(Beginning of Source data)
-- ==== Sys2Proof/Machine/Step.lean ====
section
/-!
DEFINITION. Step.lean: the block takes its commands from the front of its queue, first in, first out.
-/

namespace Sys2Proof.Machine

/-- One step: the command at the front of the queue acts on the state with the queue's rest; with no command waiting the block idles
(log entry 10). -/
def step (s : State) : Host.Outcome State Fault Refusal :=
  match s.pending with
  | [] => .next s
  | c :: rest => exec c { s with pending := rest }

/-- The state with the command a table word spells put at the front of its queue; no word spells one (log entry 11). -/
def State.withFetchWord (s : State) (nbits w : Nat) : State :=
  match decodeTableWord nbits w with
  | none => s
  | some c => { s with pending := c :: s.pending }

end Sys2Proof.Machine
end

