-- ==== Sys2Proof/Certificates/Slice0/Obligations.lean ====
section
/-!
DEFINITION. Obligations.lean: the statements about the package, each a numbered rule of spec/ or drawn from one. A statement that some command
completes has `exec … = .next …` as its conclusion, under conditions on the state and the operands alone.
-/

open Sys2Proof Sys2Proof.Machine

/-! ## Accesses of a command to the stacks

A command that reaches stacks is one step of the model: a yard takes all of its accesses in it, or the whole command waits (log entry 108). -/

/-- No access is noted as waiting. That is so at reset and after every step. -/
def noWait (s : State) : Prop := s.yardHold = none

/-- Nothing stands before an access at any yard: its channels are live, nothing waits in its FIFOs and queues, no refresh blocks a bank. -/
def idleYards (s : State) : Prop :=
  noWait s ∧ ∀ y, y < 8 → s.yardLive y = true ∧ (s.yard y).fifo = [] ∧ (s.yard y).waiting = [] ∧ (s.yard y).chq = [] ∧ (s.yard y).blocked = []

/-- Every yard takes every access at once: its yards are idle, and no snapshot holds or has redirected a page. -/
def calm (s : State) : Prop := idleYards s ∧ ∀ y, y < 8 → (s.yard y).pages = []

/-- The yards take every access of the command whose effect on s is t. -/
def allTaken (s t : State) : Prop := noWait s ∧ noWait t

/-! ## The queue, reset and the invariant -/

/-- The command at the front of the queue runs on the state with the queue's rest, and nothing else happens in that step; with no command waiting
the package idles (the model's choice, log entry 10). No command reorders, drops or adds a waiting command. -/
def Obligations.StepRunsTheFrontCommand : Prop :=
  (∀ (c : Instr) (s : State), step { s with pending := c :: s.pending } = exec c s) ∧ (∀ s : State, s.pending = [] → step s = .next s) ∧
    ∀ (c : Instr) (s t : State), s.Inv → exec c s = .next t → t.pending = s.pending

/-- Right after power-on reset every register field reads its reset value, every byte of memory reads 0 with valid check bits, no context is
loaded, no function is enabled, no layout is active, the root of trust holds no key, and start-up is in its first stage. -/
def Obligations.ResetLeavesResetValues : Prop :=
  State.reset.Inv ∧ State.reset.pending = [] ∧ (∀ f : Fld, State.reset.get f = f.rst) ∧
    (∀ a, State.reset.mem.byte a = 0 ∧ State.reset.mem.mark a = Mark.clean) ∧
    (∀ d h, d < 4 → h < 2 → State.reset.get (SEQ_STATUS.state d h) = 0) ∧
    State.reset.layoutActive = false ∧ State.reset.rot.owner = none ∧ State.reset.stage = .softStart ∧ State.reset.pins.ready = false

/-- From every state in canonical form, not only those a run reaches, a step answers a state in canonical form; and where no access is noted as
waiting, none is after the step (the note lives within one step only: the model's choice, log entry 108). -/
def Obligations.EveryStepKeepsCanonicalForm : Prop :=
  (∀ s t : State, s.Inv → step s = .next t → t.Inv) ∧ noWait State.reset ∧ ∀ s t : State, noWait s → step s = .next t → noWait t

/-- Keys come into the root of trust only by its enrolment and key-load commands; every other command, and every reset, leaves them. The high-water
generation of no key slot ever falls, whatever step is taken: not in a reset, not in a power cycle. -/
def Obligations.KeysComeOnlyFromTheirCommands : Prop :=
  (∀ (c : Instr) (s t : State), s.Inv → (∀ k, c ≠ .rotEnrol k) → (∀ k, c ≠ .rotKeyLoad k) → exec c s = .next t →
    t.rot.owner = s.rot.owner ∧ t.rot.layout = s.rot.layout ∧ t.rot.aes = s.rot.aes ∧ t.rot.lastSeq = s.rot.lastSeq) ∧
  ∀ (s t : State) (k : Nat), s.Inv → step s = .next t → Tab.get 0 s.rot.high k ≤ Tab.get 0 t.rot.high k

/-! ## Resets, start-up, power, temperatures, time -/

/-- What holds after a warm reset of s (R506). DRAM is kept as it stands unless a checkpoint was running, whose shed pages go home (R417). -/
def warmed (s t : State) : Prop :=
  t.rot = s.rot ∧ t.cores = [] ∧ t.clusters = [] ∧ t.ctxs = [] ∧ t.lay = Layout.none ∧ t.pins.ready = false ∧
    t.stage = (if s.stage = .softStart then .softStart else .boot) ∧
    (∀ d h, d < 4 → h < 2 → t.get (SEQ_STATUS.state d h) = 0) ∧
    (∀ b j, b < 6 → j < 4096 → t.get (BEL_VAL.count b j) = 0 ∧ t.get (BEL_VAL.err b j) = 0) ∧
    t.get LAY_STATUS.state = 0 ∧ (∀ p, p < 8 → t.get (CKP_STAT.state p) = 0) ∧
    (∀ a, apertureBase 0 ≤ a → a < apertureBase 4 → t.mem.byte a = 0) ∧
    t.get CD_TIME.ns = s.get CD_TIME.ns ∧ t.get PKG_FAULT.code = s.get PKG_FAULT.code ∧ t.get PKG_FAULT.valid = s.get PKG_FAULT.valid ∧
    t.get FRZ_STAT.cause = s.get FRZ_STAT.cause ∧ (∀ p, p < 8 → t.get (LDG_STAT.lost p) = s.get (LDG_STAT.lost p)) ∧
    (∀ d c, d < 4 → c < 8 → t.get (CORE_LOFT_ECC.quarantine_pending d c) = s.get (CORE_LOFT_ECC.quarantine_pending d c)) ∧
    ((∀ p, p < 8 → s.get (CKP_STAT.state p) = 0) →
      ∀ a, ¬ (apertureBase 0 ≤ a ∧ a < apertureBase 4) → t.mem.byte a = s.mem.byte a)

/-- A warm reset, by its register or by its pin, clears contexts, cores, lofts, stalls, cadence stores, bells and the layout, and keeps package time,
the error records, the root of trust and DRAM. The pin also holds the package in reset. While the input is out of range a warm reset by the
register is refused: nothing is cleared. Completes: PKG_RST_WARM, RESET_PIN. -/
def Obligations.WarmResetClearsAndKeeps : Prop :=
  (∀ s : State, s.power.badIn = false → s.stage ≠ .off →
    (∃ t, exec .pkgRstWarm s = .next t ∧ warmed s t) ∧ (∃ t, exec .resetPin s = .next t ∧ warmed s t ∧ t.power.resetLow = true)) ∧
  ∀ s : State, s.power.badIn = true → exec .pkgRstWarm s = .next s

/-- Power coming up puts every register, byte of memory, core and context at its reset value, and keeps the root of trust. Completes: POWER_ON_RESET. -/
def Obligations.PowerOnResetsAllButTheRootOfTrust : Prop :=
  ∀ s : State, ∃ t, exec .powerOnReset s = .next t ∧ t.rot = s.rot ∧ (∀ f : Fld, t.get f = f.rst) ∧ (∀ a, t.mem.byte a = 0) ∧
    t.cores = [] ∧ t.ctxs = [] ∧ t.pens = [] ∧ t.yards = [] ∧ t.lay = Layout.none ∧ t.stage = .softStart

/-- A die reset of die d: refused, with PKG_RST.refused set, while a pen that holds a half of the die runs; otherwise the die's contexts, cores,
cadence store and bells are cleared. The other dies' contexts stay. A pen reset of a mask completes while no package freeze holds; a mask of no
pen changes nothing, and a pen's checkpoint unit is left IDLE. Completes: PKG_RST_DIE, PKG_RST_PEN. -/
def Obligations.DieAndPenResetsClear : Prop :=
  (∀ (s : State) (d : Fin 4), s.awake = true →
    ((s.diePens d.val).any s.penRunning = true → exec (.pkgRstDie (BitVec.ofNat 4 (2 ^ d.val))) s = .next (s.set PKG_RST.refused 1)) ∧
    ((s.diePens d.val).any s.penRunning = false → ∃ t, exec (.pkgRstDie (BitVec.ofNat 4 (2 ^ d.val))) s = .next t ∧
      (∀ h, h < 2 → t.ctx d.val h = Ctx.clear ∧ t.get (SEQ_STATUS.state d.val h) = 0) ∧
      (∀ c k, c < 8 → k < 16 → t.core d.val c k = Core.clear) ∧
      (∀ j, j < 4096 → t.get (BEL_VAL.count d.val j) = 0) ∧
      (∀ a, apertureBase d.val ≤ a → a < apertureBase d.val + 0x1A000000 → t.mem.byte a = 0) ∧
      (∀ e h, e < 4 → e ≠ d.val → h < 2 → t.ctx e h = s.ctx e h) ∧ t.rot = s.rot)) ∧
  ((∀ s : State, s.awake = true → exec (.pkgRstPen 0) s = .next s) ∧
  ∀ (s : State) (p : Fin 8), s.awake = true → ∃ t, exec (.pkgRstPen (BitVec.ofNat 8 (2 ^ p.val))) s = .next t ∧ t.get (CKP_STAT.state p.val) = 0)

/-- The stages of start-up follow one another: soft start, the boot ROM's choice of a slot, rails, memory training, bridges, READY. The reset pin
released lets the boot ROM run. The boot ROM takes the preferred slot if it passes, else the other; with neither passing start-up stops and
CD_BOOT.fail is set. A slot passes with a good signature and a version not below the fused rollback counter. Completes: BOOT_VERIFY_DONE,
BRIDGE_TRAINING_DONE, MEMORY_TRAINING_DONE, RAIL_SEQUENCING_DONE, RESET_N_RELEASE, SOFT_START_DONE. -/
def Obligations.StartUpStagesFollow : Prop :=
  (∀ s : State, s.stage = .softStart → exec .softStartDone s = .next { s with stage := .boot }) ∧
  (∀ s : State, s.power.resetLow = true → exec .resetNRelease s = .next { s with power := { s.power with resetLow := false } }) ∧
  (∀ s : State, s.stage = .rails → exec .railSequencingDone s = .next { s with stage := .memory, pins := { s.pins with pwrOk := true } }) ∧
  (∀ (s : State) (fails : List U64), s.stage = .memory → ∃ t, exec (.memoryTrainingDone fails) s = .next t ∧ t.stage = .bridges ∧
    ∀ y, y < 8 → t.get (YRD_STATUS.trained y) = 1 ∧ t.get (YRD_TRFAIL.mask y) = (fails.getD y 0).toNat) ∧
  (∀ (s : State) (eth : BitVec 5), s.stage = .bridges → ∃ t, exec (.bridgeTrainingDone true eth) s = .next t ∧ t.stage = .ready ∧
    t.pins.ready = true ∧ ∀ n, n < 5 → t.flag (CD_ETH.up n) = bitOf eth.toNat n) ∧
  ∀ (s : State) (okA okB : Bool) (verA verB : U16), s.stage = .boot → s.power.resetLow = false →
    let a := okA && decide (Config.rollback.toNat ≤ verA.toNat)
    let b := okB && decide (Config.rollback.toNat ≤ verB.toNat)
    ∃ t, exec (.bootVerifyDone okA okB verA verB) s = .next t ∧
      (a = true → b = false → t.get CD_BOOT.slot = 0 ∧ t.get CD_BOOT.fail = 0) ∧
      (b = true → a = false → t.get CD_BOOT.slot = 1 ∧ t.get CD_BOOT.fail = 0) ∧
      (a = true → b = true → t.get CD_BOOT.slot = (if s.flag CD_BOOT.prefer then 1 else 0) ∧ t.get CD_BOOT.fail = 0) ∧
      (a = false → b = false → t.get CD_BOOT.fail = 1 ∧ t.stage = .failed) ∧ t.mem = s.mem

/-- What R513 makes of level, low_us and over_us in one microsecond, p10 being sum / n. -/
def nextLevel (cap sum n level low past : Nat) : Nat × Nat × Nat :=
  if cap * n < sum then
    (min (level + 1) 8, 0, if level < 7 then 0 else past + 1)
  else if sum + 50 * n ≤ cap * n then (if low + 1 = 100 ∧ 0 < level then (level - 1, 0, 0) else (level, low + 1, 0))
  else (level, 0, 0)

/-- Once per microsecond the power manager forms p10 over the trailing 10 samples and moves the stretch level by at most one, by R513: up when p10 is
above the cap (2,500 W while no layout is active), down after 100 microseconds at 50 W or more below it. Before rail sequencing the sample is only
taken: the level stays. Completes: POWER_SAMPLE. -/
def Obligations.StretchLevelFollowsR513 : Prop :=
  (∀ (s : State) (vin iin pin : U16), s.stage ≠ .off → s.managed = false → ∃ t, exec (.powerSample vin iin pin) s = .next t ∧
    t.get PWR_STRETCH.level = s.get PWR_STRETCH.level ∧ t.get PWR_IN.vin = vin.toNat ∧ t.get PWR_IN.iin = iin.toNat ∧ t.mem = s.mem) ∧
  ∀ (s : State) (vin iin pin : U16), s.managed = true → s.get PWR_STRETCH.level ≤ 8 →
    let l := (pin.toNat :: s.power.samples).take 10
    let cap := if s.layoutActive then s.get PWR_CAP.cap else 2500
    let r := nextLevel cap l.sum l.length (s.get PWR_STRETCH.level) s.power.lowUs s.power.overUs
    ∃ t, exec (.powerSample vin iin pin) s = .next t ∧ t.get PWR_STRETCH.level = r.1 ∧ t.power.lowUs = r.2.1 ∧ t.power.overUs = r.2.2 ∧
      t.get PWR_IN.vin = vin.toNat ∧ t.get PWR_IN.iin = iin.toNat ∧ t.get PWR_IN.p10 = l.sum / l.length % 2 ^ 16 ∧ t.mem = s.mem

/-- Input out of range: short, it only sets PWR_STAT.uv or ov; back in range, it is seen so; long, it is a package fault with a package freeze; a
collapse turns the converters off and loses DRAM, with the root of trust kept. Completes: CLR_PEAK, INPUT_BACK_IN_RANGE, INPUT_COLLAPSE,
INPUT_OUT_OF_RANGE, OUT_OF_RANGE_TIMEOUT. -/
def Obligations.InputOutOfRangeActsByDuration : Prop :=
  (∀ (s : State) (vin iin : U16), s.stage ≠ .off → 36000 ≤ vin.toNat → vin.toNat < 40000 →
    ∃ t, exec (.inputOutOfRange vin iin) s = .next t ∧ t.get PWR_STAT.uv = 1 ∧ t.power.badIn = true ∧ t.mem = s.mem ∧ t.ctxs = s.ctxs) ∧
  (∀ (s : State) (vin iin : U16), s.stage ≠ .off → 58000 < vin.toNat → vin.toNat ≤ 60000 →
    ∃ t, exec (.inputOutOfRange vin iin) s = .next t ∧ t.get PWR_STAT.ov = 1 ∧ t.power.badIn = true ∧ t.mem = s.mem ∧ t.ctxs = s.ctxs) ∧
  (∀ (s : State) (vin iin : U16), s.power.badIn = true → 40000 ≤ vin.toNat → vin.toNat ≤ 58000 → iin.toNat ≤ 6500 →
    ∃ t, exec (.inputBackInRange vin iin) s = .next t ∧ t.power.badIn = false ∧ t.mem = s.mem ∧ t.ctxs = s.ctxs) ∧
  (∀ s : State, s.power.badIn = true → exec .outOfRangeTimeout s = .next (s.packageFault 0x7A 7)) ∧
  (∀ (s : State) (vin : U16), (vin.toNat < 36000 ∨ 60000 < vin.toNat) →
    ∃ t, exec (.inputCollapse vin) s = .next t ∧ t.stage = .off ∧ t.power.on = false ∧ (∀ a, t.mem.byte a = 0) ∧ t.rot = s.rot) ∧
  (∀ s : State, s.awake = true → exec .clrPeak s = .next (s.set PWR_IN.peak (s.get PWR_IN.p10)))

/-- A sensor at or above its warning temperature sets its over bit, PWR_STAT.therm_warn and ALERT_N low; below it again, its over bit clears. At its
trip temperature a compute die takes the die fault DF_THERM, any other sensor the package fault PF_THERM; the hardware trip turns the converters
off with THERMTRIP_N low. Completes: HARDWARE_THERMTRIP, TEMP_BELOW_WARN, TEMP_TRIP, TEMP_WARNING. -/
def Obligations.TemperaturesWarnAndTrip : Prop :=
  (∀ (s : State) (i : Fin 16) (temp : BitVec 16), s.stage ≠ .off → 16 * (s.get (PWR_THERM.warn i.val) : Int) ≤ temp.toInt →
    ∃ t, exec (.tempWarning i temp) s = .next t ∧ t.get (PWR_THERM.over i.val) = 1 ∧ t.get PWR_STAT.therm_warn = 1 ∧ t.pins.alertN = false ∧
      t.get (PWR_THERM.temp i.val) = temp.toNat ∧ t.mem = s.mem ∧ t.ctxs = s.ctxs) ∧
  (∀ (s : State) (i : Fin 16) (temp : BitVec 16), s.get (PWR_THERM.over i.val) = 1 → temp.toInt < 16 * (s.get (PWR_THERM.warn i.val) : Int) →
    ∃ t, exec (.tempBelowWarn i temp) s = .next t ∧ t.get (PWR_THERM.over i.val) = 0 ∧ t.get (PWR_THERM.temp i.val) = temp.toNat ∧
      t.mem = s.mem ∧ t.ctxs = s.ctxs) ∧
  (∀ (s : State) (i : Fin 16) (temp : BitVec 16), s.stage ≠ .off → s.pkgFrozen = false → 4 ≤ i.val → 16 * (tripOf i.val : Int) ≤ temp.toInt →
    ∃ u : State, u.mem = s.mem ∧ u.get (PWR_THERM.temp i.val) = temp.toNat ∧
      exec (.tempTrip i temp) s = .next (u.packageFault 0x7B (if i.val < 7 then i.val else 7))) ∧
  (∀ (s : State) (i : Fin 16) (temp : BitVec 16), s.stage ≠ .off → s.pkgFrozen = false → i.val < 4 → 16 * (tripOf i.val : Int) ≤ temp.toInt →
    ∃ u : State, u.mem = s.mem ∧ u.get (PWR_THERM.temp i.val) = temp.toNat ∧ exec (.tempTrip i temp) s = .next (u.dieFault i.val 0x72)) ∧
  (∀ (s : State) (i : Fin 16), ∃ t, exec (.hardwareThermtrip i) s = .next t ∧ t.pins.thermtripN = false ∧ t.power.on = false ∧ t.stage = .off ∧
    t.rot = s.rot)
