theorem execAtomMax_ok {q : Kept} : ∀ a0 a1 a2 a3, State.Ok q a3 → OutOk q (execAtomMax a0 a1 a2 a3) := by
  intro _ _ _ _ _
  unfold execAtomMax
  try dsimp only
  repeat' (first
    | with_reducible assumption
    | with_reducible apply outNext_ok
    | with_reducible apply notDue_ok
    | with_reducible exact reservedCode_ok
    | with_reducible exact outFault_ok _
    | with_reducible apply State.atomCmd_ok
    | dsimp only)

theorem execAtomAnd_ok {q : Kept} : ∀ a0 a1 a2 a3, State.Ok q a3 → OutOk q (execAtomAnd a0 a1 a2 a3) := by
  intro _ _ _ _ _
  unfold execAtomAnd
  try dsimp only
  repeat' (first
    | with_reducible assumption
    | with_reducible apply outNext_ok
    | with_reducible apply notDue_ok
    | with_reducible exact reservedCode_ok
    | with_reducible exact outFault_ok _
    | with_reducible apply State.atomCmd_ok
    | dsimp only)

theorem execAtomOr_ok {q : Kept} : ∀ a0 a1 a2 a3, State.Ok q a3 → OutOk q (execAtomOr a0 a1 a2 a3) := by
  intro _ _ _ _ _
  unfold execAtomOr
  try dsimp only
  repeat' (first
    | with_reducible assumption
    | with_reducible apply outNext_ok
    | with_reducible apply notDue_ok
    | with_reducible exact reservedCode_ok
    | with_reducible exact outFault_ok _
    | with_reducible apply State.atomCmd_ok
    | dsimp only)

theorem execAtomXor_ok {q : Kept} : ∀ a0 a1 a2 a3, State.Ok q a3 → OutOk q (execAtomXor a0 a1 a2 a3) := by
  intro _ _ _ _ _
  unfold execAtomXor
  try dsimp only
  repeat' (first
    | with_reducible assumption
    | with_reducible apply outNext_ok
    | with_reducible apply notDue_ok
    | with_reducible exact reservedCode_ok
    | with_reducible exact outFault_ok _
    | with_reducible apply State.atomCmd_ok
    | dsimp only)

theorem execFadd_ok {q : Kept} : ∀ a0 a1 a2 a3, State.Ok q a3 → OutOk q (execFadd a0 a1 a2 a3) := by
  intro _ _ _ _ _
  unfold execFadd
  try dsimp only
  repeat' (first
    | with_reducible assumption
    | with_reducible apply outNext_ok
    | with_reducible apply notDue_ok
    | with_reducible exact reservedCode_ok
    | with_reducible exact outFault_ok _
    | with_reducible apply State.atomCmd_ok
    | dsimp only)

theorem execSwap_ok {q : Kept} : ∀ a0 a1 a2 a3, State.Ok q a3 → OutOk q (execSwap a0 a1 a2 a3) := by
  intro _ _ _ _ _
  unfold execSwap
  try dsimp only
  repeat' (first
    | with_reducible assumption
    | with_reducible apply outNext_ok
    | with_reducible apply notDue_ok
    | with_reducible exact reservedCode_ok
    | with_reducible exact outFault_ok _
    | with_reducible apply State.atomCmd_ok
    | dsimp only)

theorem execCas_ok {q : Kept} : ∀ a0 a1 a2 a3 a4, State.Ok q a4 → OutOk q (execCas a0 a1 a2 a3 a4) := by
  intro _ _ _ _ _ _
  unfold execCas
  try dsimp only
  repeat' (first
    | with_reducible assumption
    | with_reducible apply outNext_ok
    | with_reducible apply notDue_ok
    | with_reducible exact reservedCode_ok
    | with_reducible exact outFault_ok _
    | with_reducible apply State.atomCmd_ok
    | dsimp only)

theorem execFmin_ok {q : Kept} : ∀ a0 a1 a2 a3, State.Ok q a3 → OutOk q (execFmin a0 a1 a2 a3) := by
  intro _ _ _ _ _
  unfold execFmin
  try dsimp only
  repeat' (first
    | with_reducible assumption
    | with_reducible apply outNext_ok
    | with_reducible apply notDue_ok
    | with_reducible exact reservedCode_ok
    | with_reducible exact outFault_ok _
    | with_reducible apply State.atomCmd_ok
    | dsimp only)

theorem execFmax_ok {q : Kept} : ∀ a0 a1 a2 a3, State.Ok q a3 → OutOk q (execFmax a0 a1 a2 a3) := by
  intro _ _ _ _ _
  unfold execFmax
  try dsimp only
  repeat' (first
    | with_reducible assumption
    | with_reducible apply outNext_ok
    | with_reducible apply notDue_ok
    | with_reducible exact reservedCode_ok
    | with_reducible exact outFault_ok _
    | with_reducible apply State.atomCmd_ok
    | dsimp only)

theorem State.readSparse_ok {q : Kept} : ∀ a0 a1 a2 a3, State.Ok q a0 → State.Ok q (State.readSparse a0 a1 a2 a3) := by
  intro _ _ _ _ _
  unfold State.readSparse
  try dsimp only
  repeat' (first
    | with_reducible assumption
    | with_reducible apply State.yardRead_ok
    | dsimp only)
(End of Source data)
* **Exercise**: Reproduce word for word only the first line of the listing above and each line after it through the line with "to the stacks".

* **Completed exercise**:
-- ==== Sys2Proof/Machine/Step.lean ====
section
/-!
DEFINITION. Step.lean: the block takes its commands from the front of its queue, first in, first out.
-/

namespace Sys2Proof.Machine

/-- One step: the command at the front of the queue acts on the state with the queue's rest; with no command waiting the block idles
(log entry 10). -/
def step (s : State) : Host.Outcome State Fault Refusal :=
  match s.pending with
  | [] => .next s
  | c :: rest => exec c { s with pending := rest }

/-- The state with the command a table word spells put at the front of its queue; no word spells one (log entry 11). -/
def State.withFetchWord (s : State) (nbits w : Nat) : State :=
  match decodeTableWord nbits w with
  | none => s
  | some c => { s with pending := c :: s.pending }

end Sys2Proof.Machine
end

-- ==== Sys2Proof/Certificates/Slice0/Obligations.lean ====
section
/-!
DEFINITION. Obligations.lean: the statements about the package, each a numbered rule of spec/ or drawn from one. A statement that some command
completes has `exec … = .next …` as its conclusion, under conditions on the state and the operands alone.
-/

open Sys2Proof Sys2Proof.Machine

/-! ## Accesses of a command to the stacks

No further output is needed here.